Stop after the line containing "namespace Sys2Proof"; retype every line of the data before it exactly, starting from the first.
━━━━━ PROVIDED ENTRIES ━━━━━
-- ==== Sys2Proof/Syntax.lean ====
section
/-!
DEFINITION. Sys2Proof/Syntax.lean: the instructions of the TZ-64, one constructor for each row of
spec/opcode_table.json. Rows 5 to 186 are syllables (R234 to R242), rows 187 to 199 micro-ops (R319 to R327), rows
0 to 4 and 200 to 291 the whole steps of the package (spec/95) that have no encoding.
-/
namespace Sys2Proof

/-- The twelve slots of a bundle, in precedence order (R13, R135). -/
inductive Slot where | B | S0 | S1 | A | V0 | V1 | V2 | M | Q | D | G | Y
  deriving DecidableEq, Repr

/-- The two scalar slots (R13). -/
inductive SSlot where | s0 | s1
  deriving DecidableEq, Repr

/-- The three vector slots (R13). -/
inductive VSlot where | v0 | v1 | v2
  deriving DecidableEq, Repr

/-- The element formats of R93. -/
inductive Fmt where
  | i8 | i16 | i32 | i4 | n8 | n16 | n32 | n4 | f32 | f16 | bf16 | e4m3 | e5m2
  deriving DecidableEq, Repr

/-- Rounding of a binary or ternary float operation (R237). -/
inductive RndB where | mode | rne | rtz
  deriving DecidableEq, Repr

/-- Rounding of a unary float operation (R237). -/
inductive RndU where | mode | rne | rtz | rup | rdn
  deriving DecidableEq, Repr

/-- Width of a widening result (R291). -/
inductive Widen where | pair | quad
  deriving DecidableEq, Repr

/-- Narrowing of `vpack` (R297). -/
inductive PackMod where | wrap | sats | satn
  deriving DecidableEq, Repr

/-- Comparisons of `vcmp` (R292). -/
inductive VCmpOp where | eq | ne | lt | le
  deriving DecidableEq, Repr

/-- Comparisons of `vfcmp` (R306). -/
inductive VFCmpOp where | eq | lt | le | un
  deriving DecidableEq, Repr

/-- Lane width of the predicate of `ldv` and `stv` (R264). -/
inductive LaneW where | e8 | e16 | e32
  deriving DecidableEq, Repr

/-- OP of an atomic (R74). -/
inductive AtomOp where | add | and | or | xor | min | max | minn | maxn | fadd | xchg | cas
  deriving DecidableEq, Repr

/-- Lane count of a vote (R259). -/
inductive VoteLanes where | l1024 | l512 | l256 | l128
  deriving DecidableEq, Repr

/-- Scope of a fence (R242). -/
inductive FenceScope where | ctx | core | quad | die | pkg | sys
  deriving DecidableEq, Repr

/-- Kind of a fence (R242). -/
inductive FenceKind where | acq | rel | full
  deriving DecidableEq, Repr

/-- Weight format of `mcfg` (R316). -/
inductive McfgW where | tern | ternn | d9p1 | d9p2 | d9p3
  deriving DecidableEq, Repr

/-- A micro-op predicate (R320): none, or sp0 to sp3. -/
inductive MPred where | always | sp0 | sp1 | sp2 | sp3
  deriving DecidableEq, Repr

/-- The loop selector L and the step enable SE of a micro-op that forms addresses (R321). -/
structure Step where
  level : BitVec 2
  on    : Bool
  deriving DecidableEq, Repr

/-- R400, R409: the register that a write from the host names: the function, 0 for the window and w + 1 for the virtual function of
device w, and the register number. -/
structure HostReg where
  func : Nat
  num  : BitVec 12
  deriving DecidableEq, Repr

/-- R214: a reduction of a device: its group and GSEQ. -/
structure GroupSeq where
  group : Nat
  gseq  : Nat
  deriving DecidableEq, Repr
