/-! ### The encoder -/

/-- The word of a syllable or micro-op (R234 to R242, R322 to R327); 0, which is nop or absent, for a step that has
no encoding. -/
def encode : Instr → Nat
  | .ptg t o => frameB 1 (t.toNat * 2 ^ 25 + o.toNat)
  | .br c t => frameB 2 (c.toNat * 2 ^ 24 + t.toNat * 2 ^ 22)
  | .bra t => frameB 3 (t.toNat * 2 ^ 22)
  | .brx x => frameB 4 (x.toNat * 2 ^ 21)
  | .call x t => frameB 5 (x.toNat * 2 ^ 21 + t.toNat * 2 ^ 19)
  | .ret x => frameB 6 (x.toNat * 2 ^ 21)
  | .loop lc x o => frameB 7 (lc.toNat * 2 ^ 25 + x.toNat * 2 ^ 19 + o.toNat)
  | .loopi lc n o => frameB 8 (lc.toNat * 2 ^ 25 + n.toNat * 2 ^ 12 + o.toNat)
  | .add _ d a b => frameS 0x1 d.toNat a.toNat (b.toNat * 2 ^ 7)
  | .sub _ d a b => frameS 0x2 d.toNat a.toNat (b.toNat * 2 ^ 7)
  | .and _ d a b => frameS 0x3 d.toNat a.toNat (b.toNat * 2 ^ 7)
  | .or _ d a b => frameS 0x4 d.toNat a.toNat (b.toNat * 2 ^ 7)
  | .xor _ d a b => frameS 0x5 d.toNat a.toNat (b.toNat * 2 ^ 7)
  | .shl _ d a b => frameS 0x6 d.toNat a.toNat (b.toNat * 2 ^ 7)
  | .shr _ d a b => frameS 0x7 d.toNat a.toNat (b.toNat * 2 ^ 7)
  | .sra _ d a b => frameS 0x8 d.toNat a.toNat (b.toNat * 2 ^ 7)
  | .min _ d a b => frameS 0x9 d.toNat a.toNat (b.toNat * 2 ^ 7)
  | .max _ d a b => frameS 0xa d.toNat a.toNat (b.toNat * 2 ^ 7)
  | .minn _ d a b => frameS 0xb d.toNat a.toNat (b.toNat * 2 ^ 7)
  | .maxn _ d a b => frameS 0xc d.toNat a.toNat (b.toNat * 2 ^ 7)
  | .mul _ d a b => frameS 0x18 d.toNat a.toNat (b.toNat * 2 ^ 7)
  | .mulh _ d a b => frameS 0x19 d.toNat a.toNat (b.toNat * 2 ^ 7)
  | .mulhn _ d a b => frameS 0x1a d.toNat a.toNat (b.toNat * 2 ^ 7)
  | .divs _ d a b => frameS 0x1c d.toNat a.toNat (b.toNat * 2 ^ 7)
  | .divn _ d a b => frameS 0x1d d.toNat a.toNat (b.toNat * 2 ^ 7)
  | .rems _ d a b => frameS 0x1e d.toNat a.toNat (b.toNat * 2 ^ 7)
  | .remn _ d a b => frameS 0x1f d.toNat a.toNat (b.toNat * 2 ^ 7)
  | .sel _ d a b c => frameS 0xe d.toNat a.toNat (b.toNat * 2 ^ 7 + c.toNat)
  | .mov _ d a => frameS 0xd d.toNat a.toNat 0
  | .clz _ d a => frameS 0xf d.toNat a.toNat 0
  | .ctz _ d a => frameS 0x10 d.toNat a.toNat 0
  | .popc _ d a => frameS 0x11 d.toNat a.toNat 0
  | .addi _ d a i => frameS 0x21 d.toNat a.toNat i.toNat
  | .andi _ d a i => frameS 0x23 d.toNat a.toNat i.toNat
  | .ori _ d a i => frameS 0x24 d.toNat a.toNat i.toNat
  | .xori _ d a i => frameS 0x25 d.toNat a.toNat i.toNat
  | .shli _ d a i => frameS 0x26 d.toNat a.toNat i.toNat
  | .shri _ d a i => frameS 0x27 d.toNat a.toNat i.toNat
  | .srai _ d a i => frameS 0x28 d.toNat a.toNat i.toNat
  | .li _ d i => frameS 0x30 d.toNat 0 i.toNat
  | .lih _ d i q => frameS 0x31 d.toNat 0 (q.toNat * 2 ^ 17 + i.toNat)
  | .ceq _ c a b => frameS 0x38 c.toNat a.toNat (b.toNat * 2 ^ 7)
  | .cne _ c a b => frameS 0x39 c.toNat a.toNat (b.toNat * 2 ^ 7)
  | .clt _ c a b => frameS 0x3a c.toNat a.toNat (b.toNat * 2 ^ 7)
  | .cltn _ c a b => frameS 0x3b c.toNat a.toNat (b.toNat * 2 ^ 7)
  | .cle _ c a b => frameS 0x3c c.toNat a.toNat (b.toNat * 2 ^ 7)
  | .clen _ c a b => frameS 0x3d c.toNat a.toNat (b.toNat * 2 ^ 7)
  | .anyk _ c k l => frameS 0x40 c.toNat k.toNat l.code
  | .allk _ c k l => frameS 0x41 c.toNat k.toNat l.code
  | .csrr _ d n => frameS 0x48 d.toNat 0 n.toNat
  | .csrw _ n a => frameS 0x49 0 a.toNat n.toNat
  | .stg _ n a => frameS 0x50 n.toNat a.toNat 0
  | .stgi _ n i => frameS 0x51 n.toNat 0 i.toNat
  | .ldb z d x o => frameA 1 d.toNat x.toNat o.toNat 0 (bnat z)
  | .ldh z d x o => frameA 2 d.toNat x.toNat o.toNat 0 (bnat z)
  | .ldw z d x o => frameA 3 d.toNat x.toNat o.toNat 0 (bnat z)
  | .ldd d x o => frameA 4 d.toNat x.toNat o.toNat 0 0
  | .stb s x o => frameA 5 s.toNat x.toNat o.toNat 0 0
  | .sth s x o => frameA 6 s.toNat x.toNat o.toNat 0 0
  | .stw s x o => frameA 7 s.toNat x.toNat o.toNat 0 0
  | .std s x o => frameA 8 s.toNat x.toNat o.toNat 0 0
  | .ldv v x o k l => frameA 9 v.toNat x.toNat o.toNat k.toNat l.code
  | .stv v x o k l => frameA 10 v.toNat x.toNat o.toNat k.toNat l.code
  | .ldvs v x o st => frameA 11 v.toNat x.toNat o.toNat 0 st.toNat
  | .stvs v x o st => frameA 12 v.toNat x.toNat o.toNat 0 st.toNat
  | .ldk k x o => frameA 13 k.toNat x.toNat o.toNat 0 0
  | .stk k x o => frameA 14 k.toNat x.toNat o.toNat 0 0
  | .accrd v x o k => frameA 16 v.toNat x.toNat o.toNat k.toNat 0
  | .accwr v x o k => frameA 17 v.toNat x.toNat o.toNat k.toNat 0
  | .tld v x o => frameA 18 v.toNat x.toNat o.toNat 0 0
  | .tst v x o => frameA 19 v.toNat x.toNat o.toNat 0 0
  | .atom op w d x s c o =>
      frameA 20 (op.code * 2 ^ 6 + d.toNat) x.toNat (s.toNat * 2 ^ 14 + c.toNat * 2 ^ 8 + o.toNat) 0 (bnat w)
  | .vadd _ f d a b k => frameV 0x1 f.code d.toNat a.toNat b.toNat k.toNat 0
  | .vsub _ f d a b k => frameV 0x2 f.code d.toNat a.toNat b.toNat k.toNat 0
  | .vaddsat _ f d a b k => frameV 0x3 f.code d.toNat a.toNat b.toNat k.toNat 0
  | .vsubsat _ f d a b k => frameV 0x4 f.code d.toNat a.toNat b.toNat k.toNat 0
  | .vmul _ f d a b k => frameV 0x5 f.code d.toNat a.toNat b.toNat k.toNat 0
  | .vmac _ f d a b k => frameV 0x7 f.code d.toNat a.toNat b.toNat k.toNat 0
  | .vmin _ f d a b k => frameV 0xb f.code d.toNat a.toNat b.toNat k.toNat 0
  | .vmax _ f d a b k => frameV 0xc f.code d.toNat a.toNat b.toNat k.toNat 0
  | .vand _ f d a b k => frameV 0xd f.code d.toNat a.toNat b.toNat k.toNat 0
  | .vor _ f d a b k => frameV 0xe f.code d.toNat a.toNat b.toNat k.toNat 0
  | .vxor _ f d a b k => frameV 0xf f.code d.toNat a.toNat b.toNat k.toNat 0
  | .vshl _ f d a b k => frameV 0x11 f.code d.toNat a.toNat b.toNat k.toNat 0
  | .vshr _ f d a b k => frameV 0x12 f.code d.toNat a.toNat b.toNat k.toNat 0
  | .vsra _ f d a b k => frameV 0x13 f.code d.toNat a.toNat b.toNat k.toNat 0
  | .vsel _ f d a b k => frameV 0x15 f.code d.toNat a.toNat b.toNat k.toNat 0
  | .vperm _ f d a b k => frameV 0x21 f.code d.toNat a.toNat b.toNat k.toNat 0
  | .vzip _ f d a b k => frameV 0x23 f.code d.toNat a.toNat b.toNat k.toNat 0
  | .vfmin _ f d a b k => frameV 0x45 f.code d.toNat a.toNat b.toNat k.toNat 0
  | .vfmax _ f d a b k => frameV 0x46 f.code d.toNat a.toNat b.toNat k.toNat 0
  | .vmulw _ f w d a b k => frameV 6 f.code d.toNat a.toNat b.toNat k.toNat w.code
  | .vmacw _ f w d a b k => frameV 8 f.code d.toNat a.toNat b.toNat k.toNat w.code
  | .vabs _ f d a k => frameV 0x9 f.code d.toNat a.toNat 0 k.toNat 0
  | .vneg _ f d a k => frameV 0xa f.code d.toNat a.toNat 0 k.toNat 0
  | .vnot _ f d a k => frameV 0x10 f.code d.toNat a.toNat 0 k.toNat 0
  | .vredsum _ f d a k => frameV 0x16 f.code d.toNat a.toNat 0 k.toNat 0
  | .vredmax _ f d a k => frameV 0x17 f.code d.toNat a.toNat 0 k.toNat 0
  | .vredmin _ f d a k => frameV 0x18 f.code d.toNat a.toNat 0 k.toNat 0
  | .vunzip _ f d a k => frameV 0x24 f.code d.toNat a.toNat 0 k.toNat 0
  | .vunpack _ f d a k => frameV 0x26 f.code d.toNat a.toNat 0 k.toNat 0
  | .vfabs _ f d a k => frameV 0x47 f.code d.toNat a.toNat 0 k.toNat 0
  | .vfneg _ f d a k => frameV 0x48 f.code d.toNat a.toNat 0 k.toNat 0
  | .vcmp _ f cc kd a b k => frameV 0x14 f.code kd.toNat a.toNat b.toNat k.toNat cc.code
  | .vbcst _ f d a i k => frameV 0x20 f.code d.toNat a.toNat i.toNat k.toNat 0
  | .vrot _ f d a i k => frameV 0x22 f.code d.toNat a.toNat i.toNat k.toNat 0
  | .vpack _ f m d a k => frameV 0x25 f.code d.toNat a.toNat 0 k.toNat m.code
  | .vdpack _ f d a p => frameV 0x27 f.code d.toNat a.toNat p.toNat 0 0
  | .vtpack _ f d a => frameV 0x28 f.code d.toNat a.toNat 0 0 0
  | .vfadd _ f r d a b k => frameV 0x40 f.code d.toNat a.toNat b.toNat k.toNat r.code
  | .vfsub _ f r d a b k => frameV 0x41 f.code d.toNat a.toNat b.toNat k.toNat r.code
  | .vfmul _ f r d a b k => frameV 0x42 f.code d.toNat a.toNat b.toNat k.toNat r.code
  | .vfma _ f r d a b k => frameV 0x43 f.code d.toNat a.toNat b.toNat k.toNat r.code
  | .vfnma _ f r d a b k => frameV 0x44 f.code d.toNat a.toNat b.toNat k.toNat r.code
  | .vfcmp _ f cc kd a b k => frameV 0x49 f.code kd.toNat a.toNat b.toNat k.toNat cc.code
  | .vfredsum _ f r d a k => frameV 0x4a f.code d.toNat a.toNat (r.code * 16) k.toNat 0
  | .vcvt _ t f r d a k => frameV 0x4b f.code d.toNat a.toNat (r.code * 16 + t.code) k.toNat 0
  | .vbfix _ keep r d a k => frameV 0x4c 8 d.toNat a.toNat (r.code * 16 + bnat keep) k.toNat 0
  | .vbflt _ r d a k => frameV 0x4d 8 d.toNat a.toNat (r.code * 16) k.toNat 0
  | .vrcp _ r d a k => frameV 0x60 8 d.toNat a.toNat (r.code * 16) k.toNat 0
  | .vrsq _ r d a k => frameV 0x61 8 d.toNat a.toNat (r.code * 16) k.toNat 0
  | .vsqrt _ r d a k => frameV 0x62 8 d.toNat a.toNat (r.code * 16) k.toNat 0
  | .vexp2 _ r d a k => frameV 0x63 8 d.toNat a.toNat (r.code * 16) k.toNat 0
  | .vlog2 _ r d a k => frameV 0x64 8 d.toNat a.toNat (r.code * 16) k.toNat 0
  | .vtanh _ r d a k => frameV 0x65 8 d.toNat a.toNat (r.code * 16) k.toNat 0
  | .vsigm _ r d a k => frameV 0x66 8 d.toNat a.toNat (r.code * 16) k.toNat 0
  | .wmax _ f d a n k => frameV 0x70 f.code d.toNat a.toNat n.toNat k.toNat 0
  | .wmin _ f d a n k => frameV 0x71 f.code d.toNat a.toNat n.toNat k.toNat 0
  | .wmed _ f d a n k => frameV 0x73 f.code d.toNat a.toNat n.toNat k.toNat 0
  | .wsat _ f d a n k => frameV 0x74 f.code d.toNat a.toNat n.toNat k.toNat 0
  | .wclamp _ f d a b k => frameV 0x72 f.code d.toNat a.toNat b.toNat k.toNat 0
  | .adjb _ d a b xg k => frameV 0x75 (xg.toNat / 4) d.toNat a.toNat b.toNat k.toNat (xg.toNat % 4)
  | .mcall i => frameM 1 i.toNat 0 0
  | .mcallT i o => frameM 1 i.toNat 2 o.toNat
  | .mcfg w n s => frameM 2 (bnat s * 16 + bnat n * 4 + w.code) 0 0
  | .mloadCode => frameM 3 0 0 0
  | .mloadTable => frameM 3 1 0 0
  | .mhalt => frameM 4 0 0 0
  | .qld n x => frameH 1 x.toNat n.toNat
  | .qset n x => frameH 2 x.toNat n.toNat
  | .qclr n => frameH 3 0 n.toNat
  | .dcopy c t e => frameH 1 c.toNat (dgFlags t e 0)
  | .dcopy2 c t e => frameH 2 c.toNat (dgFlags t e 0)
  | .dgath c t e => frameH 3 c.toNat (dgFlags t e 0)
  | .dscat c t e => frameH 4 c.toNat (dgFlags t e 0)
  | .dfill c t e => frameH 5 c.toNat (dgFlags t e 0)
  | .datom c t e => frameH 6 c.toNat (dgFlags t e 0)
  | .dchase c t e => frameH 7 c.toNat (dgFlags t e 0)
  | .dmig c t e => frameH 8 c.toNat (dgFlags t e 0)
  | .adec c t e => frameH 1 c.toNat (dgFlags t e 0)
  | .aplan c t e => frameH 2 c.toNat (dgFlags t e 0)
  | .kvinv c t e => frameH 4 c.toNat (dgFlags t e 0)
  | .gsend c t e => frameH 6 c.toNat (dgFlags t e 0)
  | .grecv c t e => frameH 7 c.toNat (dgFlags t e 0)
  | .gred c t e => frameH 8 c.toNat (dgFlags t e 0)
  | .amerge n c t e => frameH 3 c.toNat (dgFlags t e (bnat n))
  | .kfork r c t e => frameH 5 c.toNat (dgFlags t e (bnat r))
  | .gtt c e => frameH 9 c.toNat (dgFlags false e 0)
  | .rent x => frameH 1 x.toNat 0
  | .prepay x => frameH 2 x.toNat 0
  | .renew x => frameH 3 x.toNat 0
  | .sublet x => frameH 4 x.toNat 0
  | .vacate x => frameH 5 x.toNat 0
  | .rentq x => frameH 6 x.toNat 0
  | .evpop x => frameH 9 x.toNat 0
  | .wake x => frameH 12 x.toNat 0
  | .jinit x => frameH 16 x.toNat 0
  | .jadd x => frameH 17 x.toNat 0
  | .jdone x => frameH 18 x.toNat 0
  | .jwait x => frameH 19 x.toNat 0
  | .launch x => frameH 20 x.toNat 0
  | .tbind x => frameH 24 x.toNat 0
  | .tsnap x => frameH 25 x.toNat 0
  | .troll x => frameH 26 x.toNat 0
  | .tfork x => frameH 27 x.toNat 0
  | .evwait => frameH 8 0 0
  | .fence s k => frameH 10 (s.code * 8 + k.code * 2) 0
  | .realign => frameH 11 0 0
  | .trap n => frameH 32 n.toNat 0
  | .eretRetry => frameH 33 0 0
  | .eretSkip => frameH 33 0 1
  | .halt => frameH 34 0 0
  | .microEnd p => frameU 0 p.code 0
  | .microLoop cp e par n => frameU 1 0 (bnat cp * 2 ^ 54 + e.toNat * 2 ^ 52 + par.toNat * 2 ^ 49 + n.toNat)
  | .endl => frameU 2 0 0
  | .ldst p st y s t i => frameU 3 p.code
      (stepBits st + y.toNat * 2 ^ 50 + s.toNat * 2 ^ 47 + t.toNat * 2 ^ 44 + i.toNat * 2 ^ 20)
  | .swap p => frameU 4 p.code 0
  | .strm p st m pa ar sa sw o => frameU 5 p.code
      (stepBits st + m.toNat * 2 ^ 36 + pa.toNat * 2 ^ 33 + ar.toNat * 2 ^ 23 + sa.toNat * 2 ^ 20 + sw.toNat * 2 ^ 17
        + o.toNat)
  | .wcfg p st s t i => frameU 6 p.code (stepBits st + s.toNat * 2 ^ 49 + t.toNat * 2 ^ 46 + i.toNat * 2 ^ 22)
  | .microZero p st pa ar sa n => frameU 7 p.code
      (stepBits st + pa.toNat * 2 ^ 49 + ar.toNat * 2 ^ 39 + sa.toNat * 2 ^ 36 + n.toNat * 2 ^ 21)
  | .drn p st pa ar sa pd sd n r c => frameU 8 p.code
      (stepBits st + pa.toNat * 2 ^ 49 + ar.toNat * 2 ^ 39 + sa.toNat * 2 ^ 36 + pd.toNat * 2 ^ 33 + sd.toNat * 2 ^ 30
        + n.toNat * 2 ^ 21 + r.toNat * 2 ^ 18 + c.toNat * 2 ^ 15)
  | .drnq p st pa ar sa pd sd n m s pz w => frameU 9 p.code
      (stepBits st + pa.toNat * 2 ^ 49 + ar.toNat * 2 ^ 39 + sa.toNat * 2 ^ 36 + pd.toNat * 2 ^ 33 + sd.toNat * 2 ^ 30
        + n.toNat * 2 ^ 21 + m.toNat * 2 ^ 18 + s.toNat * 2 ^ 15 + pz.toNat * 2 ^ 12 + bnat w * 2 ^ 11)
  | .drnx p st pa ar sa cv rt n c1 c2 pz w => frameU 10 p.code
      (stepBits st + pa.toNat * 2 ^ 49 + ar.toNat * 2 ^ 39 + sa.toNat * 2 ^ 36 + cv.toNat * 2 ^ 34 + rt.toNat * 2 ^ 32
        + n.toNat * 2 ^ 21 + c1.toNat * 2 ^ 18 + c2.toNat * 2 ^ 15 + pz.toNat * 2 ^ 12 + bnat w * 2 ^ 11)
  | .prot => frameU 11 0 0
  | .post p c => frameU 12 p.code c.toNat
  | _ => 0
━━━━━
WRITTEN SOLUTION ▸
-- ==== Sys2Proof/Syntax.lean ====
section
/-!
DEFINITION. Sys2Proof/Syntax.lean: the instructions of the TZ-64, one constructor for each row of
spec/opcode_table.json. Rows 5 to 186 are syllables (R234 to R242), rows 187 to 199 micro-ops (R319 to R327), rows
0 to 4 and 200 to 291 the whole steps of the package (spec/95) that have no encoding.
-/
namespace Sys2Proof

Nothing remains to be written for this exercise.